REPORTS OF THE U.S. NAVAL TECHNICAL MISSION TO JAPAN


----------



## Micdrow (Dec 28, 2008)

ppopsie said:


> Hi!
> Been shifted my attention to the ships for a while, I run into this website. Maybe somebody had put it up already. Try at report #A-11 on the top of the list for some details on the Japanese carriers.
> 
> REPORTS OF THE U.S. NAVAL TECHNICAL MISSION TO JAPAN



Ahhh yes, posted many times here but its always a good refresher and a excellent website.


----------



## chook (Dec 29, 2008)

Hi ppopsie. Not quite a reply to your post but I'm doing next a 1/500 scale Hiryu and have found a book with good detail on plane markings but am so far not able to find many pictures of the Hiryu.

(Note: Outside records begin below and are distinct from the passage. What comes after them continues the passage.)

theorem witness_DecLe3ReadsThreeBytesFirstLeast : 5 + 3 ≤ eb eight ∧ eb eight < 6 + 3 ∧ 2 ^ 28 - 1 < 2 ^ eight.addrW := by decide

theorem witness_DecLe4ReadsFourBytesFirstLeast : 4 + 4 ≤ eb eight ∧ eb eight < 5 + 4 ∧ 2 ^ 28 - 1 < 2 ^ eight.addrW := by decide

theorem witness_DecBe1ReadsOneByte : 7 + 1 ≤ eb eight ∧ eb eight ≤ 8 ∧ 2 ^ 28 - 1 < 2 ^ eight.addrW := by decide

theorem witness_DecBe2ReadsTwoBytesFirstMost : 6 + 2 ≤ eb eight ∧ eb eight < 7 + 2 ∧ 2 ^ 28 - 1 < 2 ^ eight.addrW := by decide

theorem witness_DecBe3ReadsThreeBytesFirstMost : 5 + 3 ≤ eb eight ∧ eb eight < 6 + 3 ∧ 2 ^ 28 - 1 < 2 ^ eight.addrW := by decide

theorem witness_DecBe4ReadsFourBytesFirstMost : 4 + 4 ≤ eb eight ∧ eb eight < 5 + 4 ∧ 2 ^ 28 - 1 < 2 ^ eight.addrW := by decide

theorem witness_IllegalLengthsAnswerElen :
    ∃ t, exec (.decLe1 8) eight = .next t ∧ t.respStatus = 0b10#2 := ⟨_, rfl, rfl⟩

theorem witness_WindowPastTheBoundAnswersEbound :
    1 ≤ (Instr.decLe4 5).len ∧ (Instr.decLe4 5).len ≤ 4 ∧ eb eight < (Instr.decLe4 5).offset + (Instr.decLe4 5).len := by
  decide

theorem witness_EffectiveBoundIsTheSmallerBound :
    2 ^ eight.addrW ≤ 2 ^ 28 ∧ (∃ t, exec (.decLe1 0) { eight with bound := 2 ^ eight.addrW } = .next t) ∧
    1 ≤ (Instr.decBe4 0).len ∧ (Instr.decBe4 0).len ≤ 4 ∧ State.reset.bound = 0 :=
  ⟨by decide, ⟨_, rfl⟩, by decide, by decide, rfl⟩

theorem witness_DecodedValuesAreWeightedByteSums : 1 ≤ 4 ∧ 4 ≤ 4 := by decide

theorem witness_DecodeIsAByteLaneMultiplexer : 1 ≤ 3 ∧ 3 ≤ 4 ∧ 3 < 4 := by decide

theorem witness_ByteOrdersMirrorEachOther :
    4 ≤ 4 ∧ (∀ i < 4, (block [0x01#8, 0x02#8, 0x03#8, 0x04#8] 4).buf.read (0 + i) =
      (block [0x04#8, 0x03#8, 0x02#8, 0x01#8] 4).buf.read (0 + (4 - 1 - i))) ∧ 3 < 4 := by decide

theorem witness_EveryValueOfTheWidthIsReached :
    eight.buf.wf ∧ 1 ≤ (4#3).toNat ∧ (4#3).toNat ≤ 4 ∧ 4 + (4#3).toNat ≤ eb eight ∧
    0xFFFFFFFF < 2 ^ (8 * (4#3).toNat) := by decide

theorem witness_ARequestReadsExactlyItsWindow :
    (∃ t, exec (.decBe4 4) eight = .next t ∧ t.respStatus = 0b00#2) ∧
    ∃ t, exec (.decBe4 5) eight = .next t ∧ t.respStatus ≠ 0b00#2 :=
  ⟨⟨_, rfl, rfl⟩, ⟨_, rfl, by decide⟩⟩

theorem witness_ResponseDependsOnlyOnRequestBoundAndWindow :
    (presenting misaligned false somePorts).inputs = .request false somePorts :: [] ∧
    (presenting (block [0x00#8, 0x00#8, 0x00#8, 0x01#8, 0x02#8] 8) false somePorts).inputs =
      .request false somePorts :: [] ∧
    somePorts.wf misaligned.addrW = true ∧
    misaligned.addrW = (block [0x00#8, 0x00#8, 0x00#8, 0x01#8, 0x02#8] 8).addrW ∧
    misaligned.bound = (block [0x00#8, 0x00#8, 0x00#8, 0x01#8, 0x02#8] 8).bound ∧
    ∀ a < 5, 3 ≤ a → misaligned.buf.read a = (block [0x00#8, 0x00#8, 0x00#8, 0x01#8, 0x02#8] 8).buf.read a := by
  decide

theorem witness_EarlierRequestsLeaveNothingBehind :
    ∃ t u v, exec (.decX0 .little 0) eight = .next t ∧ exec (.decLe2 6) t = .next u ∧ exec (.decLe2 6) eight = .next v :=
  ⟨_, _, _, rfl, rfl, rfl⟩

theorem witness_RepeatingARequestRepeatsTheAnswer :
    (∃ t, exec (.decLe3 5) eight = .next t) ∧
    eight.buf = (presenting { eight with stickyErr := true } false somePorts).buf ∧
    eight.bound = (presenting { eight with stickyErr := true } false somePorts).bound ∧
    eight.addrW = (presenting { eight with stickyErr := true } false somePorts).addrW :=
  ⟨⟨_, rfl⟩, rfl, rfl, rfl⟩

theorem witness_TheBlockNeverWritesBufferOrBound :
    (∃ t, exec (.decLe3 5) eight = .next t) ∧
    (∃ t, step (quietly eight false somePorts someChange) = .next t) ∧
    (∃ t, step (presenting eight false somePorts) = .next t) ∧
    ∀ r p ch rest, (presenting eight false somePorts).inputs ≠ .quiet r p ch :: rest :=
  ⟨⟨_, rfl⟩, ⟨_, rfl⟩, ⟨_, rfl⟩, by simp [presenting]⟩

theorem witness_AnEdgeWritesOnlyWhatItOwns :
    (∃ t, step (presenting eight false somePorts) = .next t ∧ t.respData ≠ eight.respData) ∧
    (∀ c ∈ (presenting eight false somePorts).inputs, c.rst = false) ∧
    ∃ t, step (quietly eight false somePorts someChange) = .next t :=
  ⟨⟨_, rfl, by decide⟩, by decide, ⟨_, rfl⟩⟩

theorem witness_TheReservedStatusIsNeverWritten :
    (∃ t, exec (.decX7 .big 0) eight = .next t) ∧
    ∃ t, step (quietly { eight with respStatus := 0b11#2 } false somePorts noChange) = .next t ∧
      t.respStatus = 0b11#2 :=
  ⟨⟨_, rfl⟩, ⟨_, rfl, rfl⟩⟩

theorem witness_ValidMarksAcceptedRequests : ∃ t, step (presenting eight false somePorts) = .next t ∧ t.respValid = true :=
  ⟨_, rfl, rfl⟩
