-- ==== Sys2Proof/Laws/PerInstr.lean ====
section
/-! SUPPORT. Facts about each command as syntax. -/

namespace Sys2Proof.Laws.OpcodeRow

/-- The encoded command has its row's match value under the row's mask (30_encoding.md R52). -/
def Statement (i : Instr) : Prop := encode i &&& rowMask = rowMatch i

/-- The mask keeps the `op` field and clears the rest. -/
theorem mask_descriptor (op : BitVec 8) (addr len : Word64) :
    descriptor op addr len &&& rowMask = descriptor op 0#64 0#64 := by
  have hm : rowMask = (BitVec.allOnes 8 ++ 0#128 : BitVec (8 + 128)) := by decide
  have hz : (0#64 ++ 0#64 : BitVec (64 + 64)) = 0#128 := by decide
  rw [hm]
  calc op ++ (addr ++ len) &&& BitVec.allOnes 8 ++ 0#128
      = (op &&& BitVec.allOnes 8) ++ ((addr ++ len : BitVec (64 + 64)) &&& 0#128) := BitVec.and_append
    _ = descriptor op 0#64 0#64 := by rw [BitVec.and_allOnes, BitVec.and_zero, descriptor, hz]

theorem f64 (addr len : Word64) : Statement (.f64 addr len) := (mask_descriptor _ addr len).trans rfl
theorem f128 (addr len : Word64) : Statement (.f128 addr len) := (mask_descriptor _ addr len).trans rfl
theorem sclr : Statement .sclr := mask_descriptor _ 0#64 0#64
theorem supd (addr len : Word64) : Statement (.supd addr len) := (mask_descriptor _ addr len).trans rfl

end Sys2Proof.Laws.OpcodeRow
end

Can you help or direct me somewhere that can?

Thanks 

Sean


----------



## ppopsie (Jan 26, 2009)

Hiryu:
I wish I could but not being a ship maina I don't know of better sources for Hiryu and other IJN carriers than the already published ones. It is amazing that they burned almost of ALL the photos of the ships (and planes) right after the war's end. I can only say that the Document A-11 is the first ever document in which I saw and read some of the details of the carriers of ours.

Micdrow-sama,
>Ahhh yes 
Yes. I am recently annoyed with shortage of time to read documents and books and even to look at this site. And I got early this month two volumes out of five of British Aviation written by Harald Penrose. They are good books!


----------



## Shinpachi (Jan 29, 2009)

A great site 

Thanks for your introduction, ppopsie.


----------